What, exactly, were the criteria? No one knew. But the standards (if such they were) had been implemented and stringently upheld to the point where Clive had witnessed the eviction of a party of four one evening around nine P.M. Standing before the maître d’s narrow lectern, one of the four (a loutish-looking man) had raised a hue and cry, shouting that he was a writer of such renown that they damned well better let him in. For all Clive knew, one item on the “no admittance” list could have been “writers of renown.” It was all extremely peculiar. But since there was such cachet in getting into the place, in being one of the chosen, none of them was about to put down this system; indeed, they fully approved and made much of it over cocktails at a less particular club or restaurant. There was no end of pleasure in knowing people, including your own acquaintances, who couldn’t get into the place. And what a plum of a question to put to people and watch them react. Have you dined lately at the Old Hotel? It had a blackball list worthy of the McCarthy hearings, except in this case one didn’t know what in hell the hearings were about.
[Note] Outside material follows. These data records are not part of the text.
-- ==== Sys2Proof/Laws/Operands.lean ====
section
/-! SUPPORT. The laws of the operand forms: bytes of words, byte arrays and their port words, the integer values of byte
arrays, and the address map. -/

namespace Sys2Proof.Machine

/-! ## Bytes of arrays -/

@[simp] theorem byteAt_toList {n : Nat} (X : Bytes n) (i : Nat) (h : i < n) : byteAt X.toList i = X[i] := by
  simp [byteAt, List.getD_eq_getElem?_getD, h]

theorem byteAt_append (X Y : List Byte) (i : Nat) :
    byteAt (X ++ Y) i = if i < X.length then byteAt X i else byteAt Y (i - X.length) := by
  unfold byteAt
  split
  · rename_i h; rw [List.getD_append _ _ _ _ h]
  · rename_i h; rw [List.getD_append_right _ _ _ _ (by omega)]

@[simp] theorem Bytes.getElem_ofList (n : Nat) (X : List Byte) (i : Nat) (h : i < n) :
    (Bytes.ofList n X)[i] = byteAt X i := by
  simp [Bytes.ofList]

/-- Two arrays of one length are equal when their bytes are. -/
theorem Bytes.ext {n : Nat} {X Y : Bytes n} (h : ∀ i (_ : i < n), X[i] = Y[i]) : X = Y := Vector.ext fun i hi => h i hi

@[simp] theorem Bytes.ofList_toList {n : Nat} (X : Bytes n) : Bytes.ofList n X.toList = X :=
  Bytes.ext fun i hi => by simp [hi]

theorem Bytes.toList_ofList {n : Nat} {X : List Byte} (h : X.length = n) : (Bytes.ofList n X).toList = X := by
  refine List.ext_getElem (by simp [h]) fun i h1 h2 => ?_
  have hi : i < n := by simpa using h1
  have : (Bytes.ofList n X).toList[i] = (Bytes.ofList n X)[i] := by simp
  rw [this, Bytes.getElem_ofList n X i hi, byteAt, List.getD_eq_getElem _ _ h2]

@[simp] theorem getElem_rev {n : Nat} (X : Bytes n) (i : Nat) (h : i < n) : (rev X)[i] = X[n - 1 - i] := by
  simp [rev]

@[simp] theorem rev_rev {n : Nat} (X : Bytes n) : rev (rev X) = X := by simp [rev]

@[simp] theorem toList_rev {n : Nat} (X : Bytes n) : (rev X).toList = X.toList.reverse := by
  simp [rev]

@[simp] theorem le32_length (x : Word) : (le32 x).length = 4 := by simp [le32]
@[simp] theorem be32_length (x : Word) : (be32 x).length = 4 := by simp [be32]

/-- Byte `i` of LE32(x) is x[8i+7:8i] (R13). -/
theorem byteAt_le32 (x : Word) (i : Nat) (h : i < 4) : byteAt (le32 x) i = x.extractLsb' (8 * i) 8 := by
  interval_cases i <;> rfl

/-- The bits of a word made of four bytes. -/
theorem getLsbD_wordOf (b3 b2 b1 b0 : Byte) (i : Nat) :
    (wordOf b3 b2 b1 b0).getLsbD i =
      if i < 8 then b0.getLsbD i else if i < 16 then b1.getLsbD (i - 8)
      else if i < 24 then b2.getLsbD (i - 16) else b3.getLsbD (i - 24) := by
  have h : (wordOf b3 b2 b1 b0).getLsbD i = ((b3 ++ b2 ++ b1 ++ b0 : BitVec (8 + 8 + 8 + 8))).getLsbD i := rfl
  rw [h, BitVec.getLsbD_append, BitVec.getLsbD_append, BitVec.getLsbD_append]
  by_cases h0 : i < 8
  · simp [h0]
  · by_cases h1 : i < 16
    · simp [h0, h1, show i - 8 < 8 by omega]
    · by_cases h2 : i < 24
      · simp [h0, h1, h2, show ¬ i - 8 < 8 by omega, show i - 8 - 8 < 8 by omega, show i - 16 = i - 8 - 8 by omega]
      · simp [h0, h1, h2, show ¬ i - 8 < 8 by omega, show ¬ i - 8 - 8 < 8 by omega, show i - 24 = i - 8 - 8 - 8 by omega]

/-- The bytes of a word made of four bytes. -/
theorem extract_wordOf (b3 b2 b1 b0 : Byte) :
    (wordOf b3 b2 b1 b0).extractLsb' 0 8 = b0 ∧ (wordOf b3 b2 b1 b0).extractLsb' 8 8 = b1 ∧
    (wordOf b3 b2 b1 b0).extractLsb' 16 8 = b2 ∧ (wordOf b3 b2 b1 b0).extractLsb' 24 8 = b3 := by
  refine ⟨?_, ?_, ?_, ?_⟩ <;> refine BitVec.eq_of_getLsbD_eq fun i hi => ?_ <;>
    simp only [BitVec.getLsbD_extractLsb', hi, decide_true, Bool.true_and, getLsbD_wordOf]
  · simp [hi]
  · simp [show ¬ 8 + i < 8 by omega, show 8 + i < 16 by omega]
  · simp [show ¬ 16 + i < 8 by omega, show ¬ 16 + i < 16 by omega, show 16 + i < 24 by omega]
  · simp [show ¬ 24 + i < 8 by omega, show ¬ 24 + i < 16 by omega, show ¬ 24 + i < 24 by omega]

/-- Byte `b` of LEword(X, k) is X[4k + b] (R13). -/
theorem extract_leWord (X : List Byte) (k b : Nat) (h : b < 4) :
    (leWord X k).extractLsb' (8 * b) 8 = byteAt X (4 * k + b) := by
  obtain ⟨h0, h1, h2, h3⟩ :=
    extract_wordOf (byteAt X (4 * k + 3)) (byteAt X (4 * k + 2)) (byteAt X (4 * k + 1)) (byteAt X (4 * k))
  interval_cases b <;> assumption

/-- A word is the word of its bytes. -/
theorem wordOf_bytes (x : Word) : wordOf (byteOf x 24) (byteOf x 16) (byteOf x 8) (byteOf x 0) = x := by
  refine BitVec.eq_of_getLsbD_eq fun i hi => ?_
  rw [getLsbD_wordOf]
  simp only [byteOf, BitVec.getLsbD_extractLsb']
  split
  · simp [*]
  · split
    · simp [show i - 8 < 8 by omega, show 8 + (i - 8) = i by omega]
    · split
      · simp [show i - 16 < 8 by omega, show 16 + (i - 16) = i by omega]
      · simp [show i - 24 < 8 by omega, show 24 + (i - 24) = i by omega]

/-- LEword of LE32(x) is x (R144). -/
theorem leWord_of_le32 {X : List Byte} {k : Nat} {x : Word}
    (h : ∀ b < 4, byteAt X (4 * k + b) = x.extractLsb' (8 * b) 8) : leWord X k = x := by
  have h0 := h 0 (by omega); have h1 := h 1 (by omega); have h2 := h 2 (by omega); have h3 := h 3 (by omega)
  simp only [Nat.add_zero, Nat.mul_zero, Nat.mul_one] at h0 h1 h2 h3
  unfold leWord
  rw [h0, h1, h2, h3]
  exact wordOf_bytes x

/-- The bytes of an array after a port write (R62). -/
theorem getElem_setPortWord {n : Nat} (X : Bytes n) (k : Nat) (v : Word) (j : Nat) (h : j < n) :
    (setPortWord X k v)[j] = if 4 * k ≤ j ∧ j < 4 * k + 4 then v.extractLsb' (8 * (j - 4 * k)) 8 else X[j] := by
  unfold setPortWord
  rw [Vector.getElem_ofFn]
  split
  · rw [byteAt_le32 _ _ (by omega)]
  · rfl

/-! ## Integer values (R13) -/

/-- BEval(rev(X)) = LEval(X) (R13). -/
theorem beVal_reverse (X : List Byte) : beVal X.reverse = leVal X := by
  unfold beVal leVal
  rw [List.foldl_reverse]
  congr 1
  funext b v
  omega

theorem beVal_append_singleton (X : List Byte) (b : Byte) : beVal (X ++ [b]) = beVal X * 256 + b.toNat := by
  simp [beVal]

theorem leVal_cons (b : Byte) (X : List Byte) : leVal (b :: X) = b.toNat + 256 * leVal X := rfl

theorem beVal_eq_leVal (X : List Byte) : beVal X = leVal X.reverse := by
  rw [← beVal_reverse, List.reverse_reverse]

theorem leVal_lt (X : List Byte) : leVal X < 256 ^ X.length := by
  induction X with
  | nil => simp [leVal]
  | cons b X ih =>
    rw [leVal_cons, List.length_cons, Nat.pow_succ]
    have := b.isLt
    omega

theorem beVal_lt (X : List Byte) : beVal X < 256 ^ X.length := by
  rw [beVal_eq_leVal]; simpa using leVal_lt X.reverse

@[simp] theorem beBytes_length (n v : Nat) : (beBytes n v).length = n := by simp [beBytes]

theorem beBytes_succ (n v : Nat) : beBytes (n + 1) v = beBytes n (v / 256) ++ [BitVec.ofNat 8 v] := by
  refine List.ext_getElem (by simp) fun i h1 h2 => ?_
  have hi : i < n + 1 := by simpa using h1
  rcases Nat.lt_or_eq_of_le (Nat.le_of_lt_succ hi) with h | rfl
  · rw [List.getElem_append_left (by simpa using h)]
    simp only [beBytes, List.getElem_map, List.getElem_range, Nat.div_div_eq_div_mul]
    rw [← Nat.pow_succ', show n + 1 - 1 - i = (n - 1 - i).succ by omega]
  · simp [beBytes]

/-- The value of the `n` bytes of `v` is `v` modulo `256 ^ n`. -/
theorem beVal_beBytes (n v : Nat) : beVal (beBytes n v) = v % 256 ^ n := by
  induction n generalizing v with
  | zero => simp [beBytes, beVal, Nat.mod_one]
  | succ n ih =>
    rw [beBytes_succ, beVal_append_singleton, ih, Nat.pow_succ', Nat.mod_mul, BitVec.toNat_ofNat]
    omega

/-- BEval(BE256(v)) = v (R13). -/
theorem beVal_be256 {v : Nat} (h : v < 2 ^ 256) : beVal (be256 v).toList = v := by
  rw [be256, Bytes.toList_ofList (beBytes_length 32 v), beVal_beBytes, Nat.mod_eq_of_lt]
  have : (256 : Nat) ^ 32 = 2 ^ 256 := by norm_num
  omega

/-! ## The address map (R61 to R65) -/

theorem misaligned_iff (a : Word) : misaligned a = true ↔ a.toNat % 4 ≠ 0 := by
  unfold misaligned
  rw [bne_iff_ne, ne_eq, ← BitVec.toNat_inj]
  simp

/-- An address inside the RESULT window (R64). -/
theorem locate_window {slots a : Nat} (h : resultBase ≤ a) (h' : a < resultBase + 32 * slots) :
    locate slots a = some (.result ((a - resultBase) / 32) ((a - resultBase) % 32 / 4)) := by
  simp [locate, h, h']

/-- Word `k` of slot `i` is found at its address (R64). -/
theorem locate_result {slots i k : Nat} (hi : i < slots) (hk : k < 8) :
    locate slots (slotBase i + 4 * k) = some (.result i k) := by
  unfold slotBase
  rw [locate_window (by omega) (by omega)]
  congr 2 <;> omega

/-- Past the RESULT window everything is unmapped (R65). -/
theorem locate_above {slots a : Nat} (h : resultBase + 32 * slots ≤ a) : locate slots a = none := by
  have : resultBase ≤ a := by omega
  simp [locate, this, show ¬ a < resultBase + 32 * slots by omega]

/-- A register is found at its offset (R63). -/
theorem locate_reg (slots : Nat) (r : Reg) : locate slots r.offset = some (.reg r) := by
  cases r <;> rfl

/-- Below the RESULT window no register has an offset outside its list (R63). -/
theorem find_reg_none {a : Nat} (h : ∀ r : Reg, r.offset ≠ a) : allRegs.find? (fun r => r.offset == a) = none := by
  simp [allRegs, h]

/-- Word `k` of an array is found at its address (R63). -/
theorem locate_word (slots : Nat) (x : Arr) (k : Nat) (hk : k < x.words) :
    locate slots (x.base + 4 * k) = some (.word x k) := by
  cases x <;> simp only [Arr.words] at hk <;> interval_cases k <;> rfl

/-- What the address map finds, by cases. -/
theorem locate_cases {slots a : Nat} {l : Loc} (h : locate slots a = some l) :
    (∃ r : Reg, l = .reg r ∧ a = r.offset) ∨
    (∃ (x : Arr) (k : Nat), l = .word x k ∧ x.base + 4 * k ≤ a ∧ a < x.base + 4 * k + 4 ∧ k < x.words) ∨
    (∃ i k, l = .result i k ∧ i < slots ∧ k < 8 ∧ slotBase i + 4 * k ≤ a ∧ a < slotBase i + 4 * k + 4) := by
  unfold locate at h
  split at h
  · rename_i hb
    split at h
    · injection h with h
      refine .inr (.inr ⟨_, _, h.symm, by omega, by omega, ?_, ?_⟩) <;> unfold slotBase <;> omega
    · cases h
  · split at h
    · rename_i r hr
      injection h with h
      have := List.find?_some hr
      exact .inl ⟨r, h.symm, (by simpa using this : r.offset = a).symm⟩
    · split at h
      · rename_i x hx
        injection h with h
        have := List.find?_some hx
        simp only [Arr.holds, decide_eq_true_eq] at this
        exact .inr (.inl ⟨x, _, h.symm, by omega, by omega, by omega⟩)
      · cases h

/-- An aligned address inside an array is one of its words (R63). -/
theorem locate_inside {slots a : Nat} (x : Arr) (hm : a % 4 = 0) (h : x.base ≤ a) (h' : a < x.base + 4 * x.words) :
    ∃ k, k < x.words ∧ a = x.base + 4 * k ∧ locate slots a = some (.word x k) := by
  have hb : x.base % 4 = 0 := by cases x <;> rfl
  refine ⟨(a - x.base) / 4, by omega, by omega, ?_⟩
  have := locate_word slots x ((a - x.base) / 4) (by omega)
  rwa [show x.base + 4 * ((a - x.base) / 4) = a by omega] at this

/-- The address of a word of an array fits the port (R63). -/
theorem toNat_wordAddr (x : Arr) {k : Nat} (hk : k < x.words) :
    (BitVec.ofNat 32 (x.base + 4 * k)).toNat = x.base + 4 * k := by
  rw [BitVec.toNat_ofNat, Nat.mod_eq_of_lt]
  cases x <;> simp only [Arr.base, Arr.words] at * <;> omega

/-- Byte `b` of port word `k` of an array (R62). -/
theorem extract_portWord {n : Nat} (X : Bytes n) (k b : Nat) (hb : b < 4) (h : 4 * k + b < n) :
    (portWord X k).extractLsb' (8 * b) 8 = X[4 * k + b] := by
  rw [portWord, extract_leWord _ _ _ hb, byteAt_toList _ _ h]

/-- Two lists of bytes of one length with one value are one list (R13). -/
theorem beVal_inj {X Y : List Byte} (h : X.length = Y.length) (e : beVal X = beVal Y) : X = Y := by
  induction X using List.reverseRecOn generalizing Y with
  | nil => simpa using h.symm
  | append_singleton X x ih =>
    rcases List.eq_nil_or_concat Y with rfl | ⟨Y, y, rfl⟩
    · simp at h
    · rw [List.concat_eq_append] at *
      rw [beVal_append_singleton, beVal_append_singleton] at e
      have hx := x.isLt
      have hy := y.isLt
      simp only [List.length_append, List.length_cons, List.length_nil, Nat.add_right_cancel_iff] at h
      rw [ih h (by omega), BitVec.eq_of_toNat_eq (show x.toNat = y.toNat by omega)]

end Sys2Proof.Machine
end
It was Kafka-like. Clive had often wanted this Duff to write a book for Mackenzie-Haack. He sounded like a real stunner. So would the book be. People were more atwitter over the Old Hotel than a gaggle of college freshmen during rush week. Clive would have to include himself in the rushees, to be honest. And whether he would have entertained the book idea had his name been on the “no” list—well, he was quite sure he would not.